◆ WHAT TO DO ◆
Among the following entries, say how many lines contain the word "with"; the answer is a number and nothing else.

◆ MATERIAL PROVIDED ◆
[Start of Attachment]
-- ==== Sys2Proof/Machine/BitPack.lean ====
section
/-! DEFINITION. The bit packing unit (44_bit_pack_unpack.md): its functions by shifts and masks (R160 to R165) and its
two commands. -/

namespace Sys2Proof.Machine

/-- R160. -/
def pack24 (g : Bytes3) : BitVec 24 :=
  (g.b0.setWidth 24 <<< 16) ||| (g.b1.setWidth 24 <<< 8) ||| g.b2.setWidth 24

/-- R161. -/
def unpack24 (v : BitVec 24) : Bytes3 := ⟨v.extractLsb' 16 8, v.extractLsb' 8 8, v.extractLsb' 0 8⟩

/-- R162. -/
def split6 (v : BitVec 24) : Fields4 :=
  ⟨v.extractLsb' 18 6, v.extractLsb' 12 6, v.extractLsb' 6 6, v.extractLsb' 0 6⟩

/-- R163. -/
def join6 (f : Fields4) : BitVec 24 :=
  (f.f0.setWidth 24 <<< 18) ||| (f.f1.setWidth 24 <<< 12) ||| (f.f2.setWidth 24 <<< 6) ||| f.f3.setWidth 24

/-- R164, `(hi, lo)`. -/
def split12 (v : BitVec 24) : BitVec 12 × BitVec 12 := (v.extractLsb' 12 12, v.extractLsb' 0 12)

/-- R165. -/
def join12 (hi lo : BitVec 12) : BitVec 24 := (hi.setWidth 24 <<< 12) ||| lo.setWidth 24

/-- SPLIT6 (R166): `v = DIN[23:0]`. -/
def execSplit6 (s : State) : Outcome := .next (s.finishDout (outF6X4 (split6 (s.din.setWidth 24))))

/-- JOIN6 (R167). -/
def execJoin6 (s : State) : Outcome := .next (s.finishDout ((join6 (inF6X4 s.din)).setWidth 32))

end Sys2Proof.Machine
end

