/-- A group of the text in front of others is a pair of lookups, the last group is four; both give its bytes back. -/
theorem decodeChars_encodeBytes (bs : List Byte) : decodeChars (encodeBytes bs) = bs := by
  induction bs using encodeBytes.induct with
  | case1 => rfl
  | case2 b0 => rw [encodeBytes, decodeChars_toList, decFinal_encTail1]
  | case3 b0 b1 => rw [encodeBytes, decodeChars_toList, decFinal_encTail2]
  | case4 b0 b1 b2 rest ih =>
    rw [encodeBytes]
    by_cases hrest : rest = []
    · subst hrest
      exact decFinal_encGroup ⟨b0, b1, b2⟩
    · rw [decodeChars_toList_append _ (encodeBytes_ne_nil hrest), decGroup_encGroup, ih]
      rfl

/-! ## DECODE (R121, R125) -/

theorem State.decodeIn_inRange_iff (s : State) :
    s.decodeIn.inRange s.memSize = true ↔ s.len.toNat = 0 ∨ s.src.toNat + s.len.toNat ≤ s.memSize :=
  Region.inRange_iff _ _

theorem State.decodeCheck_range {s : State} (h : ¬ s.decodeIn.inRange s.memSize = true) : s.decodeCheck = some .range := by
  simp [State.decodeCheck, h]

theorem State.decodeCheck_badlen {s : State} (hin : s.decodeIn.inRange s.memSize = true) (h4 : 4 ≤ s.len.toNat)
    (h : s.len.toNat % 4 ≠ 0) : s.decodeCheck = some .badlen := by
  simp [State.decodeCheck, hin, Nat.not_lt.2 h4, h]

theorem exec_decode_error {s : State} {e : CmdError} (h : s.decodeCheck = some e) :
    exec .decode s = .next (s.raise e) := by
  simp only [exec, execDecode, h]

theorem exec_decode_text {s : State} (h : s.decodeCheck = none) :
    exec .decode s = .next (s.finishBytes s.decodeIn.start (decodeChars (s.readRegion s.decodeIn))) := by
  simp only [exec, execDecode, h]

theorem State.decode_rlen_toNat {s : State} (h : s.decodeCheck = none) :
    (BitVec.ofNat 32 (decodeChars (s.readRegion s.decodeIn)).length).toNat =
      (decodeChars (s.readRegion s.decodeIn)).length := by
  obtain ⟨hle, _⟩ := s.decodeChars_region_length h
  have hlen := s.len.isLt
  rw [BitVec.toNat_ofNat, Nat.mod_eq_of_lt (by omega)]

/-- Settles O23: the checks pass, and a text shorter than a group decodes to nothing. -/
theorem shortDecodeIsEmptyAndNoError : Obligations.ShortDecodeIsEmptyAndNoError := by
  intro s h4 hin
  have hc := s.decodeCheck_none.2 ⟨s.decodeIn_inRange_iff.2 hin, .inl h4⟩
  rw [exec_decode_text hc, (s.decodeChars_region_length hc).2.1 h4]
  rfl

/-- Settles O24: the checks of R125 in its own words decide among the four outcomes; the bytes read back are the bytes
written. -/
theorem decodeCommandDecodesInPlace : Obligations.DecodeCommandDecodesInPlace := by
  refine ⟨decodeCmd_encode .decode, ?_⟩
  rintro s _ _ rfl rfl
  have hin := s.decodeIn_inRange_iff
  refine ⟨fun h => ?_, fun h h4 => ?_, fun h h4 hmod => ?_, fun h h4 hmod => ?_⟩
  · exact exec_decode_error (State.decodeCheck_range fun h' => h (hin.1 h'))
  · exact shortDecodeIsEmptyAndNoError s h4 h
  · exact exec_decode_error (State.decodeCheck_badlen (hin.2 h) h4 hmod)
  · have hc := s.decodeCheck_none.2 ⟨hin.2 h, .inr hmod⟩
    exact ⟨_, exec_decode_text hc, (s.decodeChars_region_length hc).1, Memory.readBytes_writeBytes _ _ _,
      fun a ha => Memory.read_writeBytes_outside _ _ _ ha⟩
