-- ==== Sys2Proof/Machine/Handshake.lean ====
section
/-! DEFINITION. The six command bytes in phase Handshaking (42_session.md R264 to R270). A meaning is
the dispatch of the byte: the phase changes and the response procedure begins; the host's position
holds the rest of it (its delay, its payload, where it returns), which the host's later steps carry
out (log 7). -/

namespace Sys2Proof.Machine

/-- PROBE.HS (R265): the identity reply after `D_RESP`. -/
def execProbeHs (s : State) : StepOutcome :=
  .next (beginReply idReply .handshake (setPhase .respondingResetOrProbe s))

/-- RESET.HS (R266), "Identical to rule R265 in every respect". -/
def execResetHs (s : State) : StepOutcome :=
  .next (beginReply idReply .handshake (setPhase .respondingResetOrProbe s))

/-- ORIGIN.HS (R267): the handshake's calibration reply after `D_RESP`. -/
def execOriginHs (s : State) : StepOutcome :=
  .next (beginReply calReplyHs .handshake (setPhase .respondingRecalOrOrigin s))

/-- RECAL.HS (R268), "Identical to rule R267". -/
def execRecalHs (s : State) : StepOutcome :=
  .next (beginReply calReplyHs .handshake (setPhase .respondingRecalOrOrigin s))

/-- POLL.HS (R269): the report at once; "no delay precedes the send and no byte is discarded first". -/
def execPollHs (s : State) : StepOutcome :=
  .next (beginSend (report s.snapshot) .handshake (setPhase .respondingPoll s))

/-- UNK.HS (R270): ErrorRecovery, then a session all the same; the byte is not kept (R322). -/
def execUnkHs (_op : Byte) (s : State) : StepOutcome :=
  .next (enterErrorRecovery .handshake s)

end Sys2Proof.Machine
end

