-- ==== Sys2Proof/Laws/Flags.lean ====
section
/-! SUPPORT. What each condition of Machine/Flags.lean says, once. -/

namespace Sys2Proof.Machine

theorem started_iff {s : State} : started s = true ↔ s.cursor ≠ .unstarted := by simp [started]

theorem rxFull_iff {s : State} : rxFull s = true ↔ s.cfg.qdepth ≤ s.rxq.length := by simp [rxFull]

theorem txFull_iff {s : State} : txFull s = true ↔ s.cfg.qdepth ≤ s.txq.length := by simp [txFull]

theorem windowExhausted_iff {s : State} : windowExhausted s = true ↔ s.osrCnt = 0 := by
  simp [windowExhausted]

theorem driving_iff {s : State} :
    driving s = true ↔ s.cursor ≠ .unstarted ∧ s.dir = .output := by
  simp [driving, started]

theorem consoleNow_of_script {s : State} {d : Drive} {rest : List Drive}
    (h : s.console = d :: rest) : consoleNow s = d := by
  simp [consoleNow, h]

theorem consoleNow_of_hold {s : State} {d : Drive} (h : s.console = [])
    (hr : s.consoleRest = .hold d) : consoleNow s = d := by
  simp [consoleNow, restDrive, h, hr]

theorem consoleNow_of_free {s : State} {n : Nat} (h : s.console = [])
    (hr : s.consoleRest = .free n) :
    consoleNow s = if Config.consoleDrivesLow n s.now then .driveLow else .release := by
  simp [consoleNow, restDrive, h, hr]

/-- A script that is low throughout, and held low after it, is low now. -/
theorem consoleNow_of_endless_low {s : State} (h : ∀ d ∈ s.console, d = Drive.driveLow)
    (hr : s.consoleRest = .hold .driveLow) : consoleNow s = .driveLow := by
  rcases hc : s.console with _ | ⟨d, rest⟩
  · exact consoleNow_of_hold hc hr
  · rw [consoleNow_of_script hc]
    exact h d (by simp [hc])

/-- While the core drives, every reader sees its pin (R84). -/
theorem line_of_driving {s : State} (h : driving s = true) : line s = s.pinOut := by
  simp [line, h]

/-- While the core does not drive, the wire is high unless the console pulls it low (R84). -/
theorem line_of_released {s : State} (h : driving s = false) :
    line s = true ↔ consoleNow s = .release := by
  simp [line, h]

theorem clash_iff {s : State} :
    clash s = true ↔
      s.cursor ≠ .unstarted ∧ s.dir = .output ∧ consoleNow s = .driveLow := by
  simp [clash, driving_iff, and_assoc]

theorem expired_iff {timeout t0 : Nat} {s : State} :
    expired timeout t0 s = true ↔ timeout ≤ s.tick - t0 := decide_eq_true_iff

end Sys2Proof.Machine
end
[End of Attachment]
◆ FINISHED TASK ◆
2